My default instinct these days is to always use vec_assign()
so I don't have to think about fighting this
Thanks for the explanation! I
So, is there any real use case for vec_slice<-
? If not, it might make sense to deprecate it.
Otherwise, a note in the documentation of vec_slice()
would be great.
Good catch, need to avoid using in tibble too.
I think the reason that this doesn't happen with simpler atomic types has something to do with ALTREP shallow duplication, which if I remember right lists currently can't do.
I think you're right. The terminology is a bit confusing because shallow duplication of lists already exists, but unlike ALTREP shallow duplication which creates a wrapper around another SEXP, shallow duplication of lists causes a copy of the whole pointer array.

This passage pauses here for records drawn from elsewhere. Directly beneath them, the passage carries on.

-- ==== Sys2Proof/Tests/Slice0.lean ====
section
/-!
SUPPORT. Tests: states that meet the hypotheses of the statements, the spec's own worked examples,
and commands that are not well formed.
-/
open Sys2Proof
open Sys2Proof.Machine
namespace Sys2Proof.Tests
set_option Elab.async false

/-! ## States -/

/-- A device that serves: powered, booted, both ports up, the factory port enabled. -/
def dev : State := { State.reset with
  time := { State.reset.time with now := 5000000000 }
  part := { State.reset.part with serial := 0x123456789, mac0 := 0x0242AC110002, mac1 := 0x0242AC110003 }
  supply := { State.reset.supply with
    aonUp := true, pwrGood := true, resetN := true, bootState := 5, bootGeneration := 1, fwRelease := 0x302 }
  ports := [(0, { Port.init with state := 2 }), (1, { Port.init with state := 2 })]
  fport := { State.reset.fport with enabled := true, fpEn := true, ir := 0x20 } }

/-- A core that runs a kernel of 4 KiB. -/
def runner : Core := { Core.init with running := true, klimit := 0x1000, pc := 0x100 }

/-- The serving device with one core, by number. -/
def withCore (c : Nat) (x : Core) : State := { dev with cores := [(c, x)] }

/-- The device whose first core runs. -/
def cpu : State := withCore 0 runner

/-! ## Cores (R196 to R276) -/

/-- The first and the last core may each open a bundle: what Issues, Goes and Raises ask. -/
theorem test_core_opens : Opens cpu 0 ∧ Opens (withCore 575 runner) 575 := by decide +kernel

/-- A core whose open bundle holds an ADD. -/
def joined : State := withCore 0 { runner with bundle := Bundle.init.add (Iss.toG 3 (7, false)) }

/-- An open bundle of one ADD takes a load beside it: what Adds asks. -/
theorem test_core_adds :
    Fetches joined 0 ∧ bundleOk (joined.core 0).bundle { cls := .mem, writes := [.g 4] } = true := by decide +kernel

/-- A bundle joined by ABS with and without its reserved field, and by an index form on an even and an odd pair (R212,
R213). -/
theorem test_scalar_forms :
    ((0 : BitVec 5) = 0 ∧ (31 : BitVec 5) ≠ 0) ∧ (BitVec.getLsbD (30 : BitVec 5) 0 = false
    ∧ BitVec.getLsbD (31 : BitVec 5) 0 = true)
    ∧ (3 : BitVec 5).toNat < 4 ∧ 4 ≤ (4 : BitVec 5).toNat := by decide

/-- A core whose gA holds what each test asks (R216), with a level running and one free (R215). -/
def brancher (v : Int) : Core :=
  { runner with g := vput runner.g 5 (BitVec.ofInt 32 v), lpcnt := vput runner.lpcnt 1 3,
                lpend := vput runner.lpend 1 0x200 }

theorem test_branch_tests :
    ((brancher 0).rg 5).toInt = 0 ∧ ((brancher (-1)).rg 5).toInt < 0 ∧ 0 < ((brancher 1).rg 5).toInt
    ∧ Opens (withCore 0 (brancher 0)) 0 ∧ vget (brancher 0).lpcnt 0 0 = 0 ∧ vget (brancher 0).lpcnt 1 0 ≠ 0 := by
    decide +kernel

/-- Loads and stores: an aligned word inside TCM at its top, one in a circular buffer, one outside it and one unaligned. -/
def loader (a : Nat) (base len : Nat) : Core :=
  { runner with g := vput runner.g 3 (BitVec.ofNat 32 a), cbBase := vput runner.cbBase 2 (BitVec.ofNat 32 base)
                cbLen := vput runner.cbLen 2 (BitVec.ofNat 32 len), lines := [0, 4095] }
def word (mode : BitVec 2) (cb : BitVec 3) : MFmt := { stop := true, d := 7, a := 3, sz := 4, mode, cb, off := 0 }

theorem test_access_forms :
    AccessEncoded (word 0 0) false ∧ AccessEncoded (word 2 2) true
    ∧ AccessEncoded { word 1 0 with sz := 5, d := 30 } false :=
  ⟨by decide, by decide, by decide⟩

theorem test_access_in_tcm :
    accessAt (loader 0x3FFFC 0 0) (word 0 0) = 0x3FFFC ∧ TcmGood (withCore 0 (loader 0x3FFFC 0 0)) 0 0x3FFFC 4
    ∧ Opens (withCore 0 (loader 0x3FFFC 0 0)) 0 := ⟨by decide +kernel, by decide +kernel, by decide +kernel⟩

theorem test_access_in_ring :
    InRing (loader 0x1FC 0x100 0x100) (word 2 2) ∧ ¬InRing (loader 0x200 0x100 0x100) (word 2 2)
    ∧ accessAt (loader 0x102 0 0) (word 0 0) % 4 ≠ 0 := ⟨by decide +kernel, by decide +kernel, by decide +kernel⟩

theorem test_control_numbers :
    ctlListed 0x001 = true ∧ ctlListed 0x02F = true ∧ ctlListed 0x3FF = false ∧ ctlWritable 0x002 = false
    ∧ ctlListed 0x002 = true
    ∧ (vget runner.lpend 0 0).toNat ≠ runner.pc ∧ (vget runner.lpend 1 0).toNat ≠ runner.pc := by decide +kernel

/-! ### Vectors -/

/-- A core set to c16 elements in single registers, and one set to i64 in pairs. -/
def vcore (type grp : Nat) (span : Nat) : Core :=
  { runner with span, vtype := BitVec.ofNat 5 (grp * 8 + type) }
def vf (d a b : BitVec 5) : VFmt := { stop := true, d, a, b, u := true, pm := false, k := 0 }

theorem test_vector_operands :
    VNames (vcore 1 0 64) (vf 31 31 31) [(31, false), (31, false), (31, false)]
    ∧ VNames (vcore 1 0 64) (vf 30 4 6) [(30, true), (4, false), (6, false)]
    ∧ ¬VNames (vcore 1 1 128) (vf 1 4 6) [(1, false)]
    ∧ (vcore 1 0 64).ty.cplx = false ∧ (vcore 3 0 32).ty.cplx = true ∧ (vcore 3 0 32).ty.w = 16
    ∧ (vcore 4 0 16).ty.e = 64 ∧ (vcore 0 0 128).ty.e ≤ 16 ∧ BitVec.getLsbD (7 : BitVec 5) 0 = true := by decide +kernel

theorem test_vector_elements :
    (vcore 1 0 64).active true false 0 63 = true ∧ (vcore 1 0 64).active true false 0 64 = false
    ∧ (∀ i < 1024, (vcore 1 0 0).active true false 0 i = false)
    ∧ (7 : BitVec 5).toNat < 8 ∧ ((vcore 1 0 64).rg 0).toNat < (vcore 1 0 64).span' true
    ∧ ((4 : BitVec 3).toNat < 5 ∧ 5 ≤ (5 : BitVec 3).toNat) := by decide +kernel

/-- A vector access of two 2-byte elements, and states of the core in which each is good, unaligned,
late or past all memory. -/
def vop (store first : Bool) (a b : Int) : VMemOp :=
  { store, first, wide := true, reg := 4, ebytes := 2, grp := 1, pc := 0x100, made := 0, elems := [(a, true), (b, true)] }
def vmachine : State := withCore 0 { vcore 1 0 2 with lines := [4, 5] }

theorem test_vector_memory :
    (∀ x ∈ (vop false false 0x100 0x13E).elems, ElementGood vmachine 0 (vop false false 0x100 0x13E) x.1)
    ∧ ElementGood vmachine 0 (vop false false 0x100 0x103) 0x100 ∧ (0x103 : Int) % 2 ≠ 0
    ∧ ElementGood (withCore 0 { vcore 1 0 2 with lines := [4], slow := some 0x100 }) 0 (vop false false 0x100 0x102) 0x100
    ∧ (0x100000000 : Int) % 2 = 0 ∧ (2 : Int) ^ 32 ≤ 0x100000000
    ∧ Opens vmachine 0 ∧ opOk (vmachine.core 0) true false 4 = true := by decide +kernel

/-! ### Exceptions and tasks -/

/-- A graph of one core task, and a job of it that runs on the first core. -/
def coreTask : TaskDef :=
  { kind := 0, entry := 0x100, dma := false, internals := [], scratch := (0x200, 0x1000), ekind := 0, block := 0
    blockFrom := none, harq := false, preds := [], reads := [], writes := [], image := [], static := 1000, kbase := 0
    klimit := 0x1000, usesMxc := false, latency := 0 }
def oneTask : Graph := { Graph.null with tasks := [coreTask] }
def mainRun (phase : Nat) (place : Option Place) : TaskRun := { TaskRun.new .main with phase, place, readySince := some 0 }
def oneJob (timed guaranteed : Bool) (deadline : Int) (r : TaskRun) : Job :=
  { Job.new { bareDesc 0 5 with graph := 7, timed, guaranteed, cell := 2 } 1 0 with
    pastStep6 := true, expanded := true, tasks := [{ TaskInst.new false coreTask with runs := [r] }]
    admission := if timed then (if guaranteed then .guaranteed else .bestEffort) else .untimed
    deadline := if timed then some deadline else none, started := decide (r.phase = 1), inVers := [none, none, none,
      none, none]
    outVers := [none, none, none, none, none] }
def mainRef : TaskRef := { q := 0, seq := 5, task := 0, role := .main }
def withJob (j : Job) (x : Core) : State :=
  { withCore 0 x with jobs := [j], graphs := [(0, Graph.null), (7, oneTask)] }
def busy : State := withJob (oneJob false false 0 (mainRun 1 (some (.core 0)))) { runner with task := some mainRef }

theorem test_core_events :
    watchdogCycles busy mainRef ≤ coreCycles { busy with cores := [(0, { runner with task := some mainRef,
                                                                                     cycles := 2 ^ 70 })] } 0
    ∧ runner.running = true ∧ { runner with vfault := true }.vfault = true ∧ runner.sberr = none ∧ runner.mxerr = none
    ∧ [({ pc := 0, ea := 0x50000, made := 0 } : Posted)].find? (fun q => decide (q.ea = 0x50000))
      = some { pc := 0, ea := 0x50000, made := 0 }
    ∧ crossesInto busy (.core 0) 0x4000000000 = none := by decide +kernel

theorem test_tend_task :
    Opens busy 0 ∧ (findRun busy mainRef).isSome = true ∧ TcmGood busy 0 0x80 0x10 ∧ (busy.core 0).dmaChan = none
    ∧ (∀ i < 4, tcmWord busy 0 (0x80 + 4 * i) 4 = 0) := by decide +kernel

/-- A load that waits for its access, and a task whose first output length lies above its capacity. -/
theorem test_access_waits :
    Eff.load (word 0 0) 0x50000 4 none ∈ (Bundle.init.add { cls := .mem, effs := [.load (word 0 0) 0x50000 4 none] }).effs
    ∧ tcmWord { withCore 0 { runner with lines := [2] } with mem := { Mem.init with bytes := [(tcmBase 0 + 0x80,
      5)] } } 0 0x80 4
      = 5 := by decide +kernel

/-! ### Matrices -/

/-- A core that holds the lock of its quad, and one that does not; a part without the coprocessor. -/
def holder : State := { cpu with part := { dev.part with variant := .m5f }, mxcs := [(0,
    { Mxc.init with holder := some 0 })] }

theorem test_matrix_lock :
    hasMxc holder.part.variant = true ∧ holdsMxc holder 0 = true ∧ Opens holder 0
    ∧ (holdsMxc { holder with mxcs := [] } 0 = false ∧ Opens { holder with mxcs := [] } 0)
    ∧ (∃ v : Variant, hasMxc v = false) := ⟨by decide, by decide, by decide +kernel, by decide +kernel, ⟨.m5e, by decide⟩⟩

/-- The row addresses that gA and gB of the holder give (R266). -/
def holderRows : List Nat := (List.range 8).map fun i => ((holder.core 0).rg 3 + BitVec.ofNat 32 i * (holder.core 0).rg
    3).toNat

theorem test_matrix_fields :
    (3 : BitVec 5).toNat < 4 ∧ (7 : BitVec 5).toNat < 8 ∧ BitVec.getLsbD (30 : BitVec 5) 0 = false
    ∧ (∀ a ∈ holderRows, a % 4 = 0 ∧ a + 32 ≤ 0x40000) ∧ (∀ a ∈ holderRows, TcmGood holder 0 a 32)
    ∧ ((holder.core 0).rg 3).toNat % 64 = 0 ∧ TcmGood holder 0 ((holder.core 0).rg 3).toNat 0x1840 := by
  decide +kernel

/-- A core that waits for its lock. -/
def waiter : State := { holder with
  mxcs := [(0, { Mxc.init with waiting := [(0, 5)] })]
  cores := [(0, { runner with bundle := Bundle.init.add (Iss.mx [.mxlock]) })] }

However I think we could do better. The reference count inside vec_slice<-
is 2. There is one reference for the object in the calling environment (the fresh shadow duplicate) and another in vec_slice<-
's own execution environment. Since we own the latter, I think we can ignore that reference and go ahead with mutation. For atomic vectors we would have to duplicate the vector pointed to by the altrep wrapper as we do now. For lists however we could mutate without duplication since they have just been copied in the process and are only referenced in our calling environment. This would solve the performance difference.
@lionel- you mean vec_slice<-
, right?
oh yes
I don't think the reference count inside vec_slice<-
is always 2. In the somewhat rare case that it is called like vec_slice<-(x, i, value)
then we don't get that copy.
Can we differentiate between these two cases?
library(rlang)
library(vctrs)
fn_slice_assign <- function(x, i, value) {
profmem::profmem(vec_slice(x, i) <- value)
}
fn_slice_assign2 <- function(x, i, value) {
profmem::profmem(`vec_slice<-`(x, i, value))
}
x <- as.list(0L + 1:100e3)
i <- 1:1000 + 0L
value <- list(-1L)
fn_slice_assign(x, i, value)
#> Rprofmem memory profiling of:
#> vec_slice(x, i) <- value
#>
#> Memory allocations:
#> what bytes calls
#> 1 alloc 800048 <internal>
#> 2 alloc 8048 vec_slice<-()
#> 3 alloc 800048 vec_slice<-()
#> total 1608144
fn_slice_assign2(x, i, value)
#> Rprofmem memory profiling of:
#> `vec_slice<-`(x, i, value)
#>
#> Memory allocations:
#> what bytes calls
#> 1 alloc 8048 vec_slice<-()
#> 2 alloc 800048 vec_slice<-()
#> total 808096
Created on 2021-08-20 by the reprex package (v2.0.0.9000)
I don't think the reference count inside vec_slice<- is always 2.
I see a refcount of 2:
`foo<-` <- function(x, value) .Internal(inspect(x))
x <- list(NULL)
foo(x) <- NULL
#> @7fee125cb380 19 VECSXP g0c1 [REF(2)] (len=1, tl=0)
#> @7fee1600d4e0 00 NILSXP g1c0 [MARK,REF(65535)]
x <- list(NULL)
`foo<-`(x, NULL)
#> @7fee125ac7c0 19 VECSXP g0c1 [REF(2)] (len=1, tl=0)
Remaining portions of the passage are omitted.